A note about identifiers: We uniquely mapped selected protein and gene identifiers, such as HGNC symbols, NCBI Gene, UniProt Isoform, Ensembl and RefSeq, to primary UniProt accession numbers, where possible, and then normalized and merged original protein types to canonical UniProt ones, thus building a larger BioPAX network of all pathways, interactions and participants from different data sources. In some cases, mappings between identifiers cannot be made, so it is possible to lost some information in this process. Also, in cases where the SIF format contains a non-UniProt identifier (e.g. HGNC Symbol), it is possible that more than one identifier maps to a UniProt identifier. In this case, a duplicate SIF interaction is created for each additional non-UniProt identifier.
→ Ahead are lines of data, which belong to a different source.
-- ==== Sys2Proof/Certificates/Slice0/Obligations.lean ====
section
/-! DEFINITION. The statements for the provers. -/

open Sys2Proof Sys2Proof.Machine

/-! ### The control and mask class (04) -/

/-- 05 R164: the uniform arithmetic of the headland: the value that each instruction writes to its destination register. -/
def Obligations.UniformArithmetic : Prop :=
  ∀ (d a : BitVec 6) (b : OpK),
    HeadInstr (.kadd d a b) Always (fun _ h rg => { rg with k := rg.k.set d.toNat (h.k a + h.uni b) }) ∧
    HeadInstr (.ksub d a b) Always (fun _ h rg => { rg with k := rg.k.set d.toNat (h.k a - h.uni b) }) ∧
    HeadInstr (.kmul d a b) Always (fun _ h rg => { rg with k := rg.k.set d.toNat (h.k a * h.uni b) }) ∧
    HeadInstr (.kshl d a b) Always (fun _ h rg => { rg with k := rg.k.set d.toNat (h.k a <<< (h.uni b).toNat) }) ∧
    HeadInstr (.kshr d a b) Always (fun _ h rg => { rg with k := rg.k.set d.toNat (h.k a >>> (h.uni b).toNat) }) ∧
    HeadInstr (.kand d a b) Always (fun _ h rg => { rg with k := rg.k.set d.toNat (h.k a &&& h.uni b) }) ∧
    HeadInstr (.kor d a b) Always (fun _ h rg => { rg with k := rg.k.set d.toNat (h.k a ||| h.uni b) }) ∧
    HeadInstr (.kmov d b) Always (fun _ h rg => { rg with k := rg.k.set d.toNat (h.uni b) }) ∧
    (∀ w : Word, HeadInstr (.kli d (.imm32 true w)) Always (fun _ _ rg => { rg with k := rg.k.set d.toNat (w.signExtend 64) })) ∧
    (∀ w : Word, HeadInstr (.kli d (.imm32 false w)) Always (fun _ _ rg => { rg with k := rg.k.set d.toNat (w.setWidth 64) })) ∧
    (∀ w : DWord, HeadInstr (.kli d (.imm64 w)) Always (fun _ _ rg => { rg with k := rg.k.set d.toNat w }))

/-- 04 R137; 04 R138, R139, 02 R40: where a branch goes on, for `br` and each condition of `brc`; a branch that is not taken changes nothing. `loop` counts down and branches while its count is not 0; `call`, `call.k` and `ret` go to their
targets, and a call writes the address of the instruction that follows it; an indirect target with bits [1:0] nonzero raises
ILLEGAL_OPERAND at the transfer, and nothing is written. -/
def Obligations.Transfers : Prop :=
  (
    ∀ (a b : BitVec 6) (off : Word),
      let go (h : Here) (rg : RGroup) : RGroup := { rg with npc := h.cur.pc + 4 * off.signExtend 64 }
      HeadInstr (.br off) Always (fun _ h rg => go h rg) ∧
      HeadInstr (.brc .eq a b off) Always (fun _ h rg => if h.k a = h.k b then go h rg else rg) ∧
      HeadInstr (.brc .ne a b off) Always (fun _ h rg => if h.k a = h.k b then rg else go h rg) ∧
      HeadInstr (.brc .lt a b off) Always (fun _ h rg => if (h.k a).toInt < (h.k b).toInt then go h rg else rg) ∧
      HeadInstr (.brc .ge a b off) Always (fun _ h rg => if (h.k b).toInt ≤ (h.k a).toInt then go h rg else rg) ∧
      HeadInstr (.brc .ltn a b off) Always (fun _ h rg => if (h.k a).toNat < (h.k b).toNat then go h rg else rg) ∧
      HeadInstr (.brc .gen a b off) Always (fun _ h rg => if (h.k b).toNat ≤ (h.k a).toNat then go h rg else rg) ∧
      HeadInstr (.brc .z a b off) Always (fun _ h rg => if h.k a = 0 then go h rg else rg) ∧
      HeadInstr (.brc .nz a b off) Always (fun _ h rg => if h.k a = 0 then rg else go h rg)) ∧
  (
    ∀ (d a : BitVec 6) (off : Word),
      let aligned (_ : State) (h : Here) : Prop := (h.k a).toNat % 4 = 0
      let next (h : Here) : DWord := h.cur.pc + BitVec.ofNat 64 h.cur.ilen
      HeadInstr (.loop d a off) Always (fun _ h rg =>
        if (h.k a).toNat ≤ 1 then { rg with k := rg.k.set d.toNat 0 }
        else { rg with k := rg.k.set d.toNat (h.k a - 1), npc := h.cur.pc + 4 * off.signExtend 64 }) ∧
      HeadInstr (.call d off) Always (fun _ h rg =>
        { rg with k := rg.k.set d.toNat (next h), npc := h.cur.pc + 4 * off.signExtend 64 }) ∧
      HeadInstr (.callK d a) aligned (fun _ h rg => { rg with k := rg.k.set d.toNat (next h), npc := h.k a }) ∧
      HeadInstr (.ret a) aligned (fun _ h rg => { rg with npc := h.k a }) ∧
      RefusedWide (.callK d a) (fun s h => ¬ aligned s h) cIllegalOperand (fun _ => 0) ∧
      RefusedWide (.ret a) (fun s h => ¬ aligned s h) cIllegalOperand (fun _ => 0))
TXT (or EXTENDED_BINARY_SIF)
Similar to the basic SIF output format, except that this output format is specified in two sections. Each section starts with one row of column headings. The two sections are separated by a single blank line. Each entry is multi-column, tab-delimited. The first section is SIF (edges) as describe above, plus PATHWAYS column. Current edge attributes include the interaction data source and PubMed ID. The second section contains participant (molecule or gene) name followed by several node attributes. Current node attributes include PARTICIPANT_TYPE, PARTICIPANT_NAME(s), UNIFICATION_XREF(s) (e.g., one or more UniProt IDs in the case of a protein reference, or a ChEBI ID in the case of a Small Molecule reference), and RELATIONSHIP_XREF(s) (including RefSeq, Entrez Gene, and Gene Symbol). Xrefs are represented as a NAME:VALUE pair; for example PubMed:9136927. Multiple names or xrefs will be separated by a semicolon ';'. This output format is suitable for Cytoscape - Attribute Table import and loading into Excel. To prevent an unsuccessful import into Cytoscape due to missing attribute values, users should specify during import that all columns are strings. This format is available for all pathways and interactions within Pathway Commons.
Types of Binary Relations
Name | Description | Sample BioPAX Structure | Inferred Binary Relation(s) |
---|---|---|---|
controls-state-change-of | First protein controls a reaction that changes the state of the second protein. | ||
controls-transport-of | First protein controls a reaction that changes the cellular location of the second protein. | ||
controls-phosphorylation-of | First protein controls a reaction that changes the phosphorylation status of the second protein. | ||
controls-expression-of | First protein controls a conversion or a template reaction that changes expression of the second protein. | ||
catalysis-precedes | First protein controls a reaction whose output molecule is input to another reaction controled by the second protein. | ||
in-complex-with | Proteins are members of the same complex. | ||
interacts-with | Proteins are participants of the same MolecularInteraction. | ||
neighbor-of | Proteins are participants or controlers of the same interaction. | ||
consumption-controled-by | The small molecule is consumed by a reaction that is controled by a protein | ||
controls-production-of | The protein controls a reaction of which the small molecule is an output. | ||
controls-transport-of-chemical | The protein controls a reaction that changes cellular location of the small molecule. | ||
chemical-affects | A small molecule has an effect on the protein state. | ||
reacts-with | Small molecules are input to a biochemical reaction. | ||
used-to-produce | A reaction consumes a small molecule to produce another small molecule. |
Legend: |
SBGN
The Systems Biology Graphical Notation (SBGN) is a standard visual notation for network diagrams in biology. SBGN markup language (SBGN-ML) is an associated standard XML format that can be loaded into available software to visualize a diagram of a pathway. BioPAX can be converted to SBGN-ML format, following the process diagram paradigm, one of three paradigms (activity flow, process and entity relationship) available in SBGN.